Ecosyste.ms: Awesome

An open API service indexing awesome lists of open source software.

Awesome Lists | Featured Topics | Projects

https://github.com/wwbrannon/bing-tile-hive

Bing tile support for Hive
https://github.com/wwbrannon/bing-tile-hive

Last synced: 9 days ago
JSON representation

Bing tile support for Hive

Awesome Lists containing this project

README

        

# bing-tile-hive

This repository provides support for [Bing tiles](https://msdn.microsoft.com/en-us/library/bb259689.aspx) for Hive. Most of the functionality is a port of [Presto's implementation](https://github.com/prestodb/presto/tree/master/presto-geospatial/src/main/java/com/facebook/presto/plugin/geospatial), but there are differences described below.

Among other uses, Bing tiles can be used for efficient spatial joins in environments, like Hive, without built-in support for spatial joins or spatial indexing.

## Use for spatial joins
In environments like Hive without built-in support for spatial joins, we can use Bing tiles to make for more efficient joins.

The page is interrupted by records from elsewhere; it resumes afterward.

-- ==== Sys2Proof/Laws/PerInstr.lean ====
section
/-! SUPPORT. Statements made per constructor of Instr: the family `EncodedZeroField`. -/

namespace Sys2Proof.Laws.EncodedZeroField

/-- The command word of an instruction has 0 in bits 11:8 (30_encoding R80). -/
def Statement (i : Instr) : Prop := zeroField (encode i) = 0

theorem bdInit : Statement .bdInit := zeroField_wordOf _ _
theorem bdRbool (p : Byte) : Statement (.bdRbool p) := zeroField_wordOf _ _
theorem bdRlit (n : Byte) : Statement (.bdRlit n) := zeroField_wordOf _ _
theorem bdRslit (n : Byte) : Statement (.bdRslit n) := zeroField_wordOf _ _
theorem bdRflag : Statement .bdRflag := zeroField_wordOf _ _
theorem bdPos : Statement .bdPos := zeroField_wordOf _ _
theorem fhParse : Statement .fhParse := zeroField_wordOf _ _

end Sys2Proof.Laws.EncodedZeroField
end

As an example, let's say we have two tables: one table of Census geographies, with their WKT representations, and another of lat-long locations reported by IoT devices. We want to find the Census block group each report from a device occurred in. The natural, naive algorithm to do so computes the Cartesian product of the two tables, and then discards rows corresponding to the wrong block groups. Because Hive doesn't support spatial indexing, that's how it'll evaluate this query:
```
create table default.overlap as
select
io.*,
cg.geoid
from default.iot_observations io
cross join default.census_geo cg
where
cg.level = 'blockgroup' and
ST_Contains(ST_GeomFromText(cg.wkt),
ST_Point(io.longitude, io.latitude));
```

Of course, this is impractically slow for even moderately large datasets. In place of the [quadtree](https://en.wikipedia.org/wiki/Quadtree) and [R-tree](https://en.wikipedia.org/wiki/R-tree) indexes we'd typically use to speed it up, which Hive lacks, we can use a [grid-based index](https://en.wikipedia.org/wiki/Grid_(spatial_index)) via Bing tiles:

```
create table default.overlap as
with
cg as (
select
cgi.geoid,
cgi.level,

ST_GeomFromText(cgi.wkt) as geom,

t.tile
from default.census_geo cgi
lateral view explode
(BT_TilesCoveringGeometry(ST_Envelope(ST_GeomFromText(cgi.wkt)), 10)) t as tile
),

iot as (
select
ioti.obs_id,

ST_Point(cast(ioti.latitude as double), cast(ioti.longitude as double)) as geom,
BT_FromLatLon(cast(ioti.latitude as double), cast(ioti.longitude as double), 10) as tile
from default.iot_observations ioti
where
-- bing tiles don't work very close to the poles, but that's usually fine
abs(cast(ioti.latitude as double)) <= 85
)
select
iot.obs_id,
cg.geoid,
cg.level
from iot
inner join cg on cg.tile = iot.tile
where
ST_Contains(cg.geom, iot.geom);
```

Joining on the tile reduces the number of rows to compare enough to let the query finish in a reasonable amount of time. (We could follow a similar grid-based strategy with the standard `ST_Bin` and `ST_BinEnvelope` functions, but the Bing tiles make it much easier.)

See also [this post](https://github.com/prestodb/presto/pull/5435#issuecomment-353400638) from the Presto team.

## Differences from Presto
Differences from the Presto implementation include:
* Hive doesn't have user-defined types, so there's no Bing tile type. Tiles are instead stored as their quadkeys, in a text field.
* Different names for the functions. They're prefixed with `BT_` to mimic the `ST_` prefix of the OGC geospatial functions. In particular, the `bing_tile_coordinates` function from Presto has been split into `BT_GetX` and `BT_GetY`, and the `bing_tile` constructor from coordinates has been renamed to `BT_FromCoordinates`.

## Installation
Download the most recent released jar file from the [releases page](https://github.com/wwbrannon/bing-tile-hive/releases), or for the development version, build the jar from this repo in the usual maven way.

You can either put the jar on the Java classpath by hand, or add it to Hive:
```
add jar /path/to/jar/dir/bing-tile-hive-X.Y.jar;
```

Finally, run the appropriate `CREATE FUNCTION` statements to add the classes in the jar as UDFs. A script to create temporary (i.e., session-specific) functions is in this repo under `/sql/install.sql`.